AdaptPrompt: Parameter-Efficient Adaptation of VLMs for Generalizable Deepfake Detection

Authors: Yichen Jiang, Mohammed Talha Alam, Sohail Ahmed Khan, Duc-Tien Dang-Nguyen, Fakhri Karray

Published: 2025-12-19 16:06:03+00:00

Comment: Under Review

AI Summary

This paper tackles the challenge of generalizable deepfake detection by adapting large vision-language models (VLMs) like CLIP. It introduces AdaptPrompt, a parameter-efficient framework that uses visual adapters and textual prompt tuning, along with an architectural pruning insight, to capture subtle generative artifacts. The study also proposes Diff-Gen, a novel diffusion-generated dataset, and achieves state-of-the-art generalization across diverse synthetic content.

Abstract

Recent advances in image generation have led to the widespread availability of highly realistic synthetic media, increasing the difficulty of reliable deepfake detection. A key challenge is generalization, as detectors trained on a narrow class of generators often fail when confronted with unseen models. In this work, we address the pressing need for generalizable detection by leveraging large vision-language models, specifically CLIP, to identify synthetic content across diverse generative techniques.
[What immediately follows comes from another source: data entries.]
-- ==== Sys2Proof/Laws/Seq.lean ====
section
/-! SUPPORT. Laws of the sequencers: what a fetch that nothing hinders leads to, and what issuing cycles changes. -/

namespace Sys2Proof.Machine

variable {m : May} {s t : State}

/-! ### Frames -/

theorem Only.showCycle {k : Nat} (h : Only m s t) (h1 : m.reg (Reg.seqCycleLo k)) (h2 : m.reg (Reg.seqCycleHi k)) :
    Only m s (t.showCycle k) :=
  h.wr64 ((t.getSite k).cycle % 2 ^ 48) h1 (by simpa [Nat.add_right_comm] using h2)

/-- Do one thing for each entry of a list. -/
theorem Only.foldl {α : Type} {l : List α} {f : State → α → State} (h : Only m s t) (hf : ∀ u p, Only m s u → Only m s (f u p)) :
    Only m s (l.foldl f t) := by
  induction l generalizing t with
  | nil => exact h
  | cons p l ih => exact ih (hf t p h)

theorem Only.rowDue {k : Nat} (key n : Nat) (h : Only m s t) (hs : m.site k) (hr : ∀ a, integRegs k a → m.reg a) :
    Only m s (t.rowDue k key n) := by
  unfold State.rowDue
  dsimp only
  split
  · split <;> exact (h.integ _ _ _ _ hs hr).modSite _ hs
  · exact (h.integ _ _ _ _ hs hr).modSite _ hs
  · exact h

theorem Only.rowEarly {k : Nat} (key n : Nat) (h : Only m s t) (hs : m.site k) (hr : ∀ a, integRegs k a → m.reg a) :
    Only m s (t.rowEarly k key n) := by
  have late : Only m s (if (t.getSite k).early.contains key then t
      else (t.integ k 1 n 0).modSite k (fun x => { x with early := key :: x.early })) := by
    split
    · exact h
    · exact (h.integ _ _ _ _ hs hr).modSite _ hs
  unfold State.rowEarly
  dsimp only
  split
  · exact h.rowDue _ _ hs hr
  · split
    · exact h.rowDue _ _ hs hr
    · exact late
  · exact h
  · exact late

theorem Only.spanFills {k : Nat} (sp : Span) (lo hi : Nat) (h : Only m s t) (hs : m.site k) (hr : ∀ a, integRegs k a → m.reg a) :
    Only m s (t.spanFills k sp lo hi) := by
  unfold State.spanFills
  extract_lets mid s1
  have h1 : Only m s s1 := by
    simp only [s1]; split
    · exact h.foldl fun _ _ hu => hu.rowEarly _ _ hs hr
    · exact h
  split
  · exact h1.foldl fun _ _ hu => hu.rowDue _ _ hs hr
  · exact h1

theorem Only.checkFills {k : Nat} (upto : Nat) (h : Only m s t) (hs : m.site k) (hr : ∀ a, integRegs k a → m.reg a) :
    Only m s (t.checkFills k upto) := by
  unfold State.checkFills
  extract_lets x e
  split
  · exact h
  · refine Only.modSite _ ?_ hs
    exact h.foldl fun _ _ hu => hu.spanFills _ _ _ hs hr

theorem Only.checkDue {k : Nat} (h : Only m s t) (hs : m.site k) (hr : ∀ a, integRegs k a → m.reg a) :
    Only m s (t.checkDue k) := h.checkFills _ hs hr

theorem Only.recordDiscard {k : Nat} (sp : Span) (h : Only m s t) (hs : m.site k) (hr : ∀ a, integRegs k a → m.reg a) :
    Only m s (t.recordDiscard k sp) := by
  unfold State.recordDiscard
  split
  · exact h.integ _ _ _ _ hs hr
  · exact h

theorem Only.issue {k : Nat} (w : BitVec 64) (len : Nat) (window sv : Bool) (h : Only m s t) (hs : m.site k) (ht : m.time)
    (hr : ∀ a, issueRegs k a → m.reg a) : Only m s (t.issue k w len window sv) := by
  have hi : ∀ a, integRegs k a → m.reg a := fun a ha => hr a (.inr (.inr (.inr (.inr (.inr (.inr (.inr ha)))))))
  have hx : m.reg (Reg.seqX k 15) := hr _ (.inr (.inr (.inr (.inr (.inr (.inl rfl))))))
  have hc : m.reg (Reg.capStatus k) := hr _ (.inr (.inr (.inr (.inr (.inr (.inr (.inl rfl)))))))
  unfold State.issue
  extract_lets sp s1 s2 s3 s4
  have h1 : Only m s s1 := h.recordDiscard _ hs hi
  have h2 : Only m s s2 := h1.modSite _ hs
  have h3 : Only m s s3 := by
    simp only [s3]; split
    · exact h2.wr _ hx
    · exact h2
  have h4 : Only m s s4 := (h3.setFld _ _ _ hc).setFld _ _ _ hc
  exact ((h4.showCycle (hr _ (.inr (.inl rfl))) (hr _ (.inr (.inr (.inl rfl))))).runTo _ ht).checkDue hs hi

end Sys2Proof.Machine
end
First, we introduce Diff-Gen, a large-scale benchmark dataset comprising 100k diffusion-generated fakes that capture broad spectral artifacts unlike traditional GAN datasets. Models trained on Diff-Gen demonstrate stronger cross-domain generalization, particularly on previously unseen image generators. Second, we propose AdaptPrompt, a parameter-efficient transfer learning framework that jointly learns task-specific textual prompts and visual adapters while keeping the CLIP backbone frozen. We further show via layer ablation that pruning the final transformer block of the vision encoder enhances the retention of high-frequency generative artifacts, significantly boosting detection accuracy. Our evaluation spans 25 challenging test sets, covering synthetic content generated by GANs, diffusion models, and commercial tools, establishing a new state-of-the-art in both standard and cross-domain scenarios. We further demonstrate the framework's versatility through few-shot generalization (using as few as 320 images) and source attribution, enabling the precise identification of generator architectures in closed-set settings.


Key findings
AdaptPrompt achieved state-of-the-art generalization across 25 diverse deepfake datasets, outperforming baselines on unseen diffusion and commercial models while maintaining performance on GANs. Architectural pruning of CLIP's vision encoder significantly boosted accuracy by retaining high-frequency generative artifacts. The framework also demonstrated strong robustness to post-processing, effective few-shot learning, and high accuracy in source attribution.
Approach
The authors address generalizable deepfake detection by leveraging pre-trained CLIP. They introduce AdaptPrompt, a parameter-efficient framework that combines lightweight visual adapters and learnable textual prompts for fine-tuning CLIP while keeping its backbone frozen. A key insight is pruning the final transformer block of CLIP's vision encoder, which enhances the retention of high-frequency generative artifacts for improved detection.
Datasets
Diff-Gen, ProGAN, LSUN, ImageNet, COCO, CelebA, LAION, YouTube, BigGAN, CycleGAN, EG3D, GauGAN, StarGAN, StyleGAN, StyleGAN-2, StyleGAN-3, Taming-T, Glide, Guided, LDM, Stable Diffusion, SDXL, MidJourney-V5, Adobe Firefly, DALL-E 3, DALL-E(mini), Deepfakes (FF++), FaceSwap (FF++).
Model(s)
UNKNOWN
Author countries
Canada, UAE, Norway